Prologue
Vienna, Austria, the Spanish Riding School
Seated behind the balustrade, Dr. Werner Pohl, sixty-nine years old, director of the Spanish Riding School, tall and spare as a riding crop, fixes his penetrating gaze on the lead horse in the arena. It is dress rehearsal and he is watching the final movement of the haute école. Adolphus, one of the finest stallions ever bred at the Piber Stud, moves with quiet pride, neck arched, hooves spurning the raked sand. His rider, uniformed in the rust- colored livery of the bygone Hapsburgs, sits still as stone, back straight, hands firm, eyes intent on the fluid perfection of his performance. Seven horses follow. The violins of Bizet’s L’Arlésienne Suite play sweetly in the background.
Pohl watches the superb precision of the stallion’s movements and his heart thuds with relief. So far, everything has gone perfectly. Perhaps he is mistaken and the limp he noticed earlier never happened. More than likely it is a figment of his imagination, a result of too little sleep and the demands of an exhausting schedule. Some of the tension leaves his shoulders.
Pleased that he has nothing negative to report, he is about to turn away when something catches his eye, a movement, flawed, out of place, definitely unrehearsed, so quickly recovered that it seems as if it never happened. But it has. This time there is no doubt.
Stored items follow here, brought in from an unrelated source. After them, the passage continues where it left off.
/-! ### The position of a command -/

/-- Only acceptance starts the sequencer at its first position, and it needs BUSY = 0. -/
theorem hostWrite_seq {a : Access} {v : Word} {s t : State} (busy : s.busy = true) (h : hostWrite a v s = .next t) :
    t.seq = s.seq := by
  rcases hostWrite_cases h with ⟨-, rfl⟩ | rfl | rfl | rfl | rfl | rfl
  case inl => simp [writeCmd, busy]
  all_goals rfl

theorem htscStep_seq {s t : State} {got : List Answer} (driven : ∀ op, s.port ≠ .requested op)
    (hseq : s.seq = .run got) (h : htscStep s = .next t) : t.seq = .idle ∨ t.seq = .run got := by
  rcases htscStep_cases driven h with rfl | ⟨-, -, ⟨op, -, rfl⟩ | hends⟩
  · exact .inr hseq
  · exact .inr hseq
  · exact .inl (ends_status hends).1

theorem answerTxn_seq {e : Bool} {b : Byte} {s : State} {got : List Answer} (hseq : s.seq = .run got) :
    (answerTxn e b s).seq = .run got ∨ ∃ r, (answerTxn e b s).seq = .run (got ++ [r]) := by
  rcases answerTxn_cases e b s with ⟨t, -, heq⟩ | ⟨-, heq⟩ <;> rw [heq]
  · exact .inr ⟨responseOf t e b, by simp [hseq, advanceSeq]⟩
  · exact .inl hseq

/-- Settles O46. -/
theorem stepPointerMovesForward : Obligations.StepPointerMovesForward := by
  intro s t got inv hseq h
  have busy : s.busy = true := inv.busyRuns.mpr (by simp [hseq])
  have own : ∀ rest, htscStep { s with inputs := rest } = .next t → t.seq = .idle ∨ t.seq = .run got :=
    fun rest => htscStep_seq (s := { s with inputs := rest }) inv.driven hseq
  rcases step_cases s with ⟨-, hstep⟩ | ⟨rest, ⟨-, hstep⟩ | ⟨a, -, hstep⟩ | ⟨a, v, -, hstep⟩ | ⟨e, b, -, hstep⟩ |
    ⟨-, hstep⟩⟩ <;> rw [hstep] at h
  · exact (own s.inputs h).imp_right .inl
  · exact (own rest h).imp_right .inl
  · obtain rfl := hostRead_next h
    exact .inr (.inl hseq)
  · exact .inr (.inl ((hostWrite_seq (s := { s with inputs := rest }) busy h).trans hseq))
  · obtain rfl := Host.Outcome.next.inj h
    exact .inr (answerTxn_seq (s := { s with inputs := rest }) hseq)
  · obtain rfl := Host.Outcome.next.inj h
    exact .inl rfl

/-! ### COLLISION -/

theorem exec_collision {i : Instr} {s t : State} (h : exec i s = .next t) : t.collision = s.collision := by
  obtain ⟨-, -, -, -, -, -, -, -, -, -, hcollision, -, -⟩ := (exec_frame h).registers
  exact hcollision

theorem drivePort_collision {s t : State} (h : drivePort s = .next t) : t.collision = s.collision := by
  unfold drivePort at h
  split at h
  · exact Host.Outcome.next.inj h ▸ rfl
  · exact Host.Outcome.next.inj h ▸ rfl
  · split at h
    · exact Host.Outcome.next.inj h ▸ rfl
    · split at h
      · exact exec_collision h
      · cases h

theorem thenDrive_collision {i : Instr} {s t : State} (h : thenDrive (exec i s) = .next t) :
    t.collision = s.collision := by
  cases he : exec i s with
  | next u =>
    rw [he] at h
    exact (drivePort_collision h).trans (exec_collision he)
  | fault r => rw [he] at h; cases h
  | refused r => rw [he] at h; cases h

/-- HTSC's own step never touches COLLISION, in any state. -/
theorem htscStep_collision {s t : State} (h : htscStep s = .next t) : t.collision = s.collision := by
  unfold htscStep at h
  split at h
  · exact Host.Outcome.next.inj h ▸ rfl
  · exact drivePort_collision h
  · split at h
    · exact Host.Outcome.next.inj h ▸ rfl
    · split at h
      · exact thenDrive_collision h
      · exact Host.Outcome.next.inj h ▸ rfl

theorem answerTxn_collision (e : Bool) (b : Byte) (s : State) : (answerTxn e b s).collision = s.collision := by
  rcases answerTxn_cases e b s with ⟨t, -, heq⟩ | ⟨-, heq⟩ <;> rw [heq]

/-- A host write that changes COLLISION is a CMD write: rejected if it sets it, accepted if it clears it (R45, R46). -/
theorem hostWrite_collision {a : Access} {v : Word} {s t : State} (h : hostWrite a v s = .next t)
    (changed : t.collision ≠ s.collision) :
    a.off = 0x00 ∧ (t.collision = true ∧ s.busy = true ∨ t.collision = false ∧ s.busy = false) := by
  rcases hostWrite_cases h with ⟨hoff, rfl⟩ | rfl | rfl | rfl | rfl | rfl
  case inl => cases busy : s.busy <;> simp [writeCmd, busy, hoff]
  all_goals exact absurd rfl changed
Once again, his star stallion, Adolphus, shortens his stride, stumbles and is pulled back by his rider.
Leaning back against the red velvet balustrade, Werner Pohl closes his eyes. Pain, searing and complete, consumes him. Another one down. How many more to follow? It is a rhetorical question. He is a trainer, an instructor, not a veterinarian or a breeder. He will consult with Heinz Lundgren at the Piber Stud.
Piber, a nine-hundred-year-old village fifteen miles from the hub of Graz, has been home to the Stud since the end of World War I. Lundgren, a slight man in jodhpurs and wire-rimmed glasses, manages a staff who provides for approximately one hundred and fifty Lipizzaners.
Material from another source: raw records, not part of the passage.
/-- The prefix bytes (R92, R93); `none` for a byte that is no prefix. -/
def prefixByte (b : Byte) : Option PrefixByte :=
  match b with
  | 0x66#8 => some .opsize
  | 0x67#8 => some .addrsize
  | 0x26#8 => some (.seg .es)
  | 0x2E#8 => some (.seg .cs)
  | 0x36#8 => some (.seg .ss)
  | 0x3E#8 => some (.seg .ds)
  | 0x64#8 => some (.seg .fs)
  | 0x65#8 => some (.seg .gs)
  | 0xF0#8 => some .lock
  | 0xF2#8 => some .rep
  | 0xF3#8 => some .rep
  | _ => none

/-- Step 1 of R107: read prefix bytes while there are any, in any order, at most one of each kind. -/
def decodePrefixes (p : Prefixes) : List Byte → Except DecodeError (Prefixes × List Byte)
  | [] => .error .truncated
  | b :: rest =>
    match prefixByte b with
    | none => .ok (p, b :: rest)
    | some .lock => .error .lockPrefix
    | some .rep => .error .repPrefix
    | some .opsize =>
      if p.opsize then .error .repeatedPrefix else decodePrefixes { p with opsize := true } rest
    | some .addrsize =>
      if p.addrsize then .error .repeatedPrefix else decodePrefixes { p with addrsize := true } rest
    | some (.seg s) =>
      if p.seg.isSome then .error .repeatedPrefix else decodePrefixes { p with seg := some s } rest

/-- The first `k` bytes and the rest. -/
def takeBytes : Nat → List Byte → Except DecodeError (List Byte × List Byte)
  | 0, bs => .ok ([], bs)
  | _ + 1, [] => .error .truncated
  | k + 1, b :: bs =>
    match takeBytes k bs with
    | .error e => .error e
    | .ok (l, rest) => .ok (b :: l, rest)

/-- An `n`-bit field of `n / 8` bytes, least significant byte first (R101, R102). -/
def decodeField (n : Nat) (bs : List Byte) : Except DecodeError (BitVec n × List Byte) :=
  match takeBytes (n / 8) bs with
  | .error e => .error e
  | .ok (l, rest) => .ok (ofBytes n l, rest)

/-- The displacement that `mod` = 0, 1 or 2 calls for (R98, R99). -/
def decodeDisp (n : Nat) (md : BitVec 2) (bs : List Byte) : Except DecodeError (Disp n × List Byte) :=
  match md with
  | 0#2 => .ok (.none, bs)
  | 1#2 =>
    match decodeField 8 bs with
    | .error e => .error e
    | .ok (v, rest) => .ok (.d8 v, rest)
  | _ =>
    match decodeField n bs with
    | .error e => .error e
    | .ok (v, rest) => .ok (.full v, rest)

/-- The base of row `rm` of R98. -/
def Base16.ofBits (rm : BitVec 3) : Base16 :=
  match rm with
  | 0#3 => .bxSi
  | 1#3 => .bxDi
  | 2#3 => .bpSi
  | 3#3 => .bpDi
  | 4#3 => .si
  | 5#3 => .di
  | 6#3 => .bp
  | _ => .bx

/-- A 16-bit memory operand (R98), after the ModRM byte. -/
def decodeMem16 (md : BitVec 2) (rm : BitVec 3) (bs : List Byte) : Except DecodeError (Mem16 × List Byte) :=
  if md = 0 ∧ rm = 6 then
    match decodeField 16 bs with
    | .error e => .error e
    | .ok (v, rest) => .ok (.direct v, rest)
  else
    match decodeDisp 16 md bs with
    | .error e => .error e
    | .ok (d, rest) => .ok (.based (Base16.ofBits rm) d, rest)

/-- The index part of a SIB byte (R100). -/
def Index.ofBits (index : BitVec 3) (ss : BitVec 2) : Except DecodeError Index :=
  if index = 4 then (if ss = 0 then .ok .none else .error .scaledNoIndex) else .ok (.scaled index ss)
Pohl finds him in the pasture surrounded by mares and their foals. They are nuzzling his pockets, hoping for carrots or lumps of sugar. He waves Lundgren to the road, waiting impatiently until he climbs through the fence and stands beside him. Pohl doesn’t mince words. “Adolphus has symptoms. This is disastrous. Something must be done.”
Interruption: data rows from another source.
-- ==== Sys2Proof/Machine/Dispatch.lean ====
section
/-! DEFINITION. The dispatch: one arm for each constructor of `Instr`, in the order of `spec/opcode_table.json`, each one direct call of its meaning. -/

namespace Sys2Proof.Machine

open Sys2Proof

/-- The meaning of an instruction. -/
def exec (i : Instr) (s : State) : Host.Outcome State Fault Refusal :=
  match i with
  | .sahf p => Sys2Proof.Machine.execSahf p s
  | .salRm8One p rm => Sys2Proof.Machine.execSalRm8One p rm s
  | .salRm8Cl p rm => Sys2Proof.Machine.execSalRm8Cl p rm s
  | .salRm8Imm8 p rm imm => Sys2Proof.Machine.execSalRm8Imm8 p rm imm s
  | .salRm16One p rm => Sys2Proof.Machine.execSalRm16One p rm s
  | .salRm16Cl p rm => Sys2Proof.Machine.execSalRm16Cl p rm s
  | .salRm16Imm8 p rm imm => Sys2Proof.Machine.execSalRm16Imm8 p rm imm s
  | .salRm32One p rm => Sys2Proof.Machine.execSalRm32One p rm s
  | .salRm32Cl p rm => Sys2Proof.Machine.execSalRm32Cl p rm s
  | .salRm32Imm8 p rm imm => Sys2Proof.Machine.execSalRm32Imm8 p rm imm s
  | .sarRm8One p rm => Sys2Proof.Machine.execSarRm8One p rm s
  | .sarRm8Cl p rm => Sys2Proof.Machine.execSarRm8Cl p rm s
  | .sarRm8Imm8 p rm imm => Sys2Proof.Machine.execSarRm8Imm8 p rm imm s
  | .sarRm16One p rm => Sys2Proof.Machine.execSarRm16One p rm s
  | .sarRm16Cl p rm => Sys2Proof.Machine.execSarRm16Cl p rm s
  | .sarRm16Imm8 p rm imm => Sys2Proof.Machine.execSarRm16Imm8 p rm imm s
  | .sarRm32One p rm => Sys2Proof.Machine.execSarRm32One p rm s
  | .sarRm32Cl p rm => Sys2Proof.Machine.execSarRm32Cl p rm s
  | .sarRm32Imm8 p rm imm => Sys2Proof.Machine.execSarRm32Imm8 p rm imm s
  | .shlRm8One p rm => Sys2Proof.Machine.execShlRm8One p rm s
  | .shlRm8Cl p rm => Sys2Proof.Machine.execShlRm8Cl p rm s
  | .shlRm8Imm8 p rm imm => Sys2Proof.Machine.execShlRm8Imm8 p rm imm s
  | .shlRm16One p rm => Sys2Proof.Machine.execShlRm16One p rm s
  | .shlRm16Cl p rm => Sys2Proof.Machine.execShlRm16Cl p rm s
  | .shlRm16Imm8 p rm imm => Sys2Proof.Machine.execShlRm16Imm8 p rm imm s
  | .shlRm32One p rm => Sys2Proof.Machine.execShlRm32One p rm s
  | .shlRm32Cl p rm => Sys2Proof.Machine.execShlRm32Cl p rm s
  | .shlRm32Imm8 p rm imm => Sys2Proof.Machine.execShlRm32Imm8 p rm imm s
  | .shrRm8One p rm => Sys2Proof.Machine.execShrRm8One p rm s
  | .shrRm8Cl p rm => Sys2Proof.Machine.execShrRm8Cl p rm s
  | .shrRm8Imm8 p rm imm => Sys2Proof.Machine.execShrRm8Imm8 p rm imm s
  | .shrRm16One p rm => Sys2Proof.Machine.execShrRm16One p rm s
  | .shrRm16Cl p rm => Sys2Proof.Machine.execShrRm16Cl p rm s
  | .shrRm16Imm8 p rm imm => Sys2Proof.Machine.execShrRm16Imm8 p rm imm s
  | .shrRm32One p rm => Sys2Proof.Machine.execShrRm32One p rm s
  | .shrRm32Cl p rm => Sys2Proof.Machine.execShrRm32Cl p rm s
  | .shrRm32Imm8 p rm imm => Sys2Proof.Machine.execShrRm32Imm8 p rm imm s
  | .sbbAlImm8 p imm => Sys2Proof.Machine.execSbbAlImm8 p imm s
  | .sbbAxImm16 p imm => Sys2Proof.Machine.execSbbAxImm16 p imm s
  | .sbbEaxImm32 p imm => Sys2Proof.Machine.execSbbEaxImm32 p imm s
  | .sbbRm8Imm8 p rm imm => Sys2Proof.Machine.execSbbRm8Imm8 p rm imm s
  | .sbbRm16Imm16 p rm imm => Sys2Proof.Machine.execSbbRm16Imm16 p rm imm s
  | .sbbRm32Imm32 p rm imm => Sys2Proof.Machine.execSbbRm32Imm32 p rm imm s
  | .sbbRm16Imm8 p rm imm => Sys2Proof.Machine.execSbbRm16Imm8 p rm imm s
  | .sbbRm32Imm8 p rm imm => Sys2Proof.Machine.execSbbRm32Imm8 p rm imm s
  | .sbbRm8R8 p rm r => Sys2Proof.Machine.execSbbRm8R8 p rm r s
  | .sbbRm16R16 p rm r => Sys2Proof.Machine.execSbbRm16R16 p rm r s
  | .sbbRm32R32 p rm r => Sys2Proof.Machine.execSbbRm32R32 p rm r s
  | .sbbR8Rm8 p rm r => Sys2Proof.Machine.execSbbR8Rm8 p rm r s
  | .sbbR16Rm16 p rm r => Sys2Proof.Machine.execSbbR16Rm16 p rm r s
  | .sbbR32Rm32 p rm r => Sys2Proof.Machine.execSbbR32Rm32 p rm r s
  | .scasM8 p => Sys2Proof.Machine.execScasM8 p s
  | .scasM16 p => Sys2Proof.Machine.execScasM16 p s
  | .scasM32 p => Sys2Proof.Machine.execScasM32 p s
  | .scasb p => Sys2Proof.Machine.execScasb p s
  | .scasw p => Sys2Proof.Machine.execScasw p s
  | .scasd p => Sys2Proof.Machine.execScasd p s
  | .seta p rm => Sys2Proof.Machine.execSeta p rm s
  | .setae p rm => Sys2Proof.Machine.execSetae p rm s
  | .setb p rm => Sys2Proof.Machine.execSetb p rm s
  | .setbe p rm => Sys2Proof.Machine.execSetbe p rm s
  | .setc p rm => Sys2Proof.Machine.execSetc p rm s
  | .sete p rm => Sys2Proof.Machine.execSete p rm s
  | .setg p rm => Sys2Proof.Machine.execSetg p rm s
  | .setge p rm => Sys2Proof.Machine.execSetge p rm s
  | .setl p rm => Sys2Proof.Machine.execSetl p rm s
  | .setle p rm => Sys2Proof.Machine.execSetle p rm s
  | .setna p rm => Sys2Proof.Machine.execSetna p rm s
  | .setnae p rm => Sys2Proof.Machine.execSetnae p rm s
  | .setnb p rm => Sys2Proof.Machine.execSetnb p rm s
  | .setnbe p rm => Sys2Proof.Machine.execSetnbe p rm s
  | .setnc p rm => Sys2Proof.Machine.execSetnc p rm s
  | .setne p rm => Sys2Proof.Machine.execSetne p rm s
  | .setng p rm => Sys2Proof.Machine.execSetng p rm s
  | .setnge p rm => Sys2Proof.Machine.execSetnge p rm s
  | .setnl p rm => Sys2Proof.Machine.execSetnl p rm s
  | .setnle p rm => Sys2Proof.Machine.execSetnle p rm s
  | .setno p rm => Sys2Proof.Machine.execSetno p rm s
  | .setnp p rm => Sys2Proof.Machine.execSetnp p rm s
  | .setns p rm => Sys2Proof.Machine.execSetns p rm s
  | .setnz p rm => Sys2Proof.Machine.execSetnz p rm s
  | .seto p rm => Sys2Proof.Machine.execSeto p rm s
  | .setp p rm => Sys2Proof.Machine.execSetp p rm s
  | .setpe p rm => Sys2Proof.Machine.execSetpe p rm s
  | .setpo p rm => Sys2Proof.Machine.execSetpo p rm s
  | .sets p rm => Sys2Proof.Machine.execSets p rm s
  | .setz p rm => Sys2Proof.Machine.execSetz p rm s
  | .sgdt p rm => Sys2Proof.Machine.execSgdt p rm s
  | .sidt p rm => Sys2Proof.Machine.execSidt p rm s
  | .shldRm16R16Imm8 p rm r imm => Sys2Proof.Machine.execShldRm16R16Imm8 p rm r imm s
  | .shldRm32R32Imm8 p rm r imm => Sys2Proof.Machine.execShldRm32R32Imm8 p rm r imm s
  | .shldRm16R16Cl p rm r => Sys2Proof.Machine.execShldRm16R16Cl p rm r s
  | .shldRm32R32Cl p rm r => Sys2Proof.Machine.execShldRm32R32Cl p rm r s
  | .shrdRm16R16Imm8 p rm r imm => Sys2Proof.Machine.execShrdRm16R16Imm8 p rm r imm s
  | .shrdRm32R32Imm8 p rm r imm => Sys2Proof.Machine.execShrdRm32R32Imm8 p rm r imm s
  | .shrdRm16R16Cl p rm r => Sys2Proof.Machine.execShrdRm16R16Cl p rm r s
  | .shrdRm32R32Cl p rm r => Sys2Proof.Machine.execShrdRm32R32Cl p rm r s
  | .sldt p rm => Sys2Proof.Machine.execSldt p rm s
  | .smsw p rm => Sys2Proof.Machine.execSmsw p rm s
  | .stc p => Sys2Proof.Machine.execStc p s
  | .std p => Sys2Proof.Machine.execStd p s
  | .sti p => Sys2Proof.Machine.execSti p s
  | .stosM8 p => Sys2Proof.Machine.execStosM8 p s
  | .stosM16 p => Sys2Proof.Machine.execStosM16 p s
  | .stosM32 p => Sys2Proof.Machine.execStosM32 p s
  | .stosb p => Sys2Proof.Machine.execStosb p s
  | .stosw p => Sys2Proof.Machine.execStosw p s
  | .stosd p => Sys2Proof.Machine.execStosd p s
  | .str p rm => Sys2Proof.Machine.execStr p rm s
  | .subAlImm8 p imm => Sys2Proof.Machine.execSubAlImm8 p imm s
  | .subAxImm16 p imm => Sys2Proof.Machine.execSubAxImm16 p imm s
  | .subEaxImm32 p imm => Sys2Proof.Machine.execSubEaxImm32 p imm s
  | .subRm8Imm8 p rm imm => Sys2Proof.Machine.execSubRm8Imm8 p rm imm s
  | .subRm16Imm16 p rm imm => Sys2Proof.Machine.execSubRm16Imm16 p rm imm s
  | .subRm32Imm32 p rm imm => Sys2Proof.Machine.execSubRm32Imm32 p rm imm s
  | .subRm16Imm8 p rm imm => Sys2Proof.Machine.execSubRm16Imm8 p rm imm s
  | .subRm32Imm8 p rm imm => Sys2Proof.Machine.execSubRm32Imm8 p rm imm s
  | .subRm8R8 p rm r => Sys2Proof.Machine.execSubRm8R8 p rm r s
  | .subRm16R16 p rm r => Sys2Proof.Machine.execSubRm16R16 p rm r s
  | .subRm32R32 p rm r => Sys2Proof.Machine.execSubRm32R32 p rm r s
  | .subR8Rm8 p rm r => Sys2Proof.Machine.execSubR8Rm8 p rm r s
  | .subR16Rm16 p rm r => Sys2Proof.Machine.execSubR16Rm16 p rm r s
  | .subR32Rm32 p rm r => Sys2Proof.Machine.execSubR32Rm32 p rm r s

end Sys2Proof.Machine
end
Lundgren leans against the fence and whistles through his teeth. “Are you sure?”
“If you mean has he been diagnosed, no. But he stumbles. His gait is unsure. He rests with his weight on the toe.”
“How many is that now?”
“All of them, Heinz, every stallion over twelve years.”
Lundgren looks at the ground. Werner Pohl is a legend when it comes to training and showing Lipizzaners. He can feel the older man’s pain. “What can I do to help you, Dr. Pohl?”
“We must make this stop. We must infuse new blood. We cannot train a stallion for eight years and have him ruined before his prime.”
“New blood is possible,” Lundgren says slowly, “but it will take time. We don’t know if the problem is inherited, or if it is due to conformation.”
“Both are the results of inbreeding.”
Lundgren frowns. “I wish I had an immediate solution. But these are Lipizzaners. Of course they are inbred.”
“We’ve eliminated the ram head. We can eliminate the caudal heel.”
“The ram head was eliminated by selection within the race,” Lundgren reminds him patiently. They have been down this road before. “It is a visible characteristic. Caudal heel doesn’t show up for years. Where will we find trained Lipizzaners, ten years and older, who haven’t been a part of our breeding program?”
Both men are silent. Each knows what the other is thinking.
Pohl breaks the silence. He speaks grimly. “We have been very patient with Franz’s son. I think it is time to remove the gloves.”
“We should leave politics to the diplomats,” suggests Lundgren. “Perhaps the ambassador can be enlisted.”
Pohl grins. “I’ve heard that California is lovely in the spring. Don’t you trust me, Heinz?”
Heinz Lundgren fights his rising panic. Before the First World War, every court in Europe had it’s classic riding school. Now there is only one. The reputation of the Spanish Riding School must be maintained. This is a matter of the utmost delicacy. Pohl can be arrogant and gruff. He is a horsemaster, not a politician. Deciding it is worth the risk to stick his neck out, he speaks. “The ambassador will serve us well, Dr. Pohl. You are needed in Vienna.”